The comcast crap needs to be boxed up and sent to the warehouse holding the dead alien bodies and crashed spacecraft from Roswell. Its in the middle of a military base under high security. Those guys are really good. I snuck in to take a look at the bodies and they proceeded to riddle me with bullets. If it wasn’t for the fact I was wearing my Stark Industries Iron Man armor, I’d a been a dead man.
Jack
12 July 2007, 11:26 pmThe Razor » Blog Archive » FIOS Adventures:
[...] these posts show I’ve been looking forward to ditching cable and going with FIOS. However like most modern [...]
11 February 2008, 1:01 pmMike:
Okay, I know this is old and I don’t think the comcast box is great (which is why I stumbled upon this site) but a self-proclaimed ‘technophile’ who couldn’t take 2 minutes to figure out the 3 digit channel requirement (and thought an old lady couldn’t learn that…) and who ‘builds PCs for fun’ but couldn’t figure out how to power up a few devices and make them all work on the same remote…either an over-achieving dolt or an under-achieving genius. Leave your world of techno-babble and learn how things really work.
28 April 2008, 6:45 pmScott Kirwin:
Mike
The old lady had the box for a week and still couldn’t manage the three buttons. If you took a moment to consider the remote from her perspective, perhaps you’d realize that it seems pretty silly to punch in 003 to watch CBS. On the old TV remote all she had to do was hit 3 then wait a half second and the channel changed.
So she went from having to press one button to three. That’s progress?
I have the same remote now and view On Demand as a true revolution in TV. However the remote is not intuitive for anyone – not me, the doctor wife or the otaku 11 year old. It’s bad design, and if you want to make excuses for it, then go ahead, but I get paid decent money to improve the usability of technology as a systems analyst and I don’t put up with crappy ergonomics unless there is a payoff – in my case I’ll put up with it for On Demand.
But keep your insults to yourself. They make you sound petty and stupid – which you most likely are not.
29 April 2008, 9:15 pmA cable guy:
Well if you have not figured it our by now on your own, pushing the “menu” button twice will open up the configuration menu and you can move the cursor down to the “guide set up” option select by hitting the okay button when that menu opens you can move the “no auto tune” to the left where it will read “auto tune” and your button pushing will be just like it was before you had the box.

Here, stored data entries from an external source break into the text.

-- ==== Sys2Proof/Machine/State.lean ====
section
/-! DEFINITION. The state, the five faults, the refusals and the state after reset (10_state.md R20, R37;
60_exceptions.md R140). -/

namespace Sys2Proof.Machine

/-- The whole state: the twelve registers and program Memory (10_state.md R20), and the parameters the instance was
constructed with, which no step changes (00_scope.md R5; log entry 1). -/
structure State where
  /-- The parameters of this instance; configuration, not architectural state. -/
  cfg : Config
  /-- The Register File. -/
  regs : RegFile
  /-- Program Memory, `cfg.memLen` bytes. -/
  mem : Memory
deriving DecidableEq, Repr

/-- The width of a Memory access (20_memory.md R48). -/
inductive Width where
  /-- One byte. -/
  | byte
  /-- Two bytes. -/
  | word
deriving DecidableEq, Repr

/-- The kind of a Memory access, as a `MemoryFault` reports it (20_memory.md R45). -/
inductive AccessKind where
  | fetch | read | write
deriving DecidableEq, Repr

/-- What an `InvalidRegister` reports: the raw index byte, or the unknown name (60_exceptions.md R140, R143). -/
inductive BadRegister where
  | index (b : Byte)
  | name (n : String)
deriving DecidableEq, Repr

/-- The five faults (60_exceptions.md R140). A fault ends the step, is reported to the driver, and leaves the state as
it was before the step (R91, R148; log entry 7). -/
inductive Fault where
  /-- Raised by `step` for an unknown opcode byte `op` at address `addr` in `fault` mode (R141). Safe. -/
  | invalidOpcode (op : Byte) (addr : Word)
  /-- Raised by every bounds-checked Memory access: fetches, the loads and stores of `MOV_MEM_REG`, `MOV_REG_MEM` and
  `push`, and the driver's accesses (R142). Safe. -/
  | memoryFault (addr : Int) (width : Width) (kind : AccessKind)
  /-- Raised by `ADD_REG_REG` for a raw index of 12 or more, and by the driver's accessor for an unknown name (R143).
  Safe. -/
  | invalidRegister (which : BadRegister)
  /-- Raised by `push`, with `SP` before it (R144). Safe. -/
  | stackOverflow (sp : Word)
  /-- Raised by `pop`, with `SP` before it (R145). Safe. -/
  | stackUnderflow (sp : Word)
deriving DecidableEq, Repr

/-- What the model has no meaning for. -/
inductive Refusal where
  /-- An instruction without a meaning yet; only `exec`'s arms would raise it, and none does. Safe. -/
  | notModelled (mnemonic : String)
  /-- Raised by `construct` alone, for parameters outside the ranges of 00_scope.md R5: "refused at construction"
  (92_eei_decisions.md D8). Safe. -/
  | parametersOutOfRange
deriving DecidableEq, Repr

/-- The machine right after construction over a given Memory (70_reset_and_hazards.md R170): the registers take their
reset values and Memory is not touched. -/
def State.constructed (cfg : Config) (mem : Memory) : State where
  cfg := cfg
  regs := resetRegs cfg.memLen
  mem := mem

/-- The machine right after reset: the default parameters and a Memory with nothing listed (10_state.md R37). -/
def State.reset : State := State.constructed defaultConfig []

end Sys2Proof.Machine
end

As a cable guy I take liberty of setting this box option for the customer unless they request otherwise. Consequently there is an “elderly” or near sighted version of the remote which has buttons nearly 1.5 cm square I am sure that Comcast would provide it at no extra charge if you requested it. As for automatically defaulting to CN8 that is not happening in my area… strange.
Good luck with Fios if you think it will solve all these problems,
A cable guy.
26 September 2008, 3:16 pmScott Kirwin:
Cable Guy
The remote can be figured out – just not easily. After six months or so I know my way around it but the remote is still an ergonomic nightmare.
As for FIOS, I haven’t seen their remote so I can’t judge them. But I would be surprised if they were any different.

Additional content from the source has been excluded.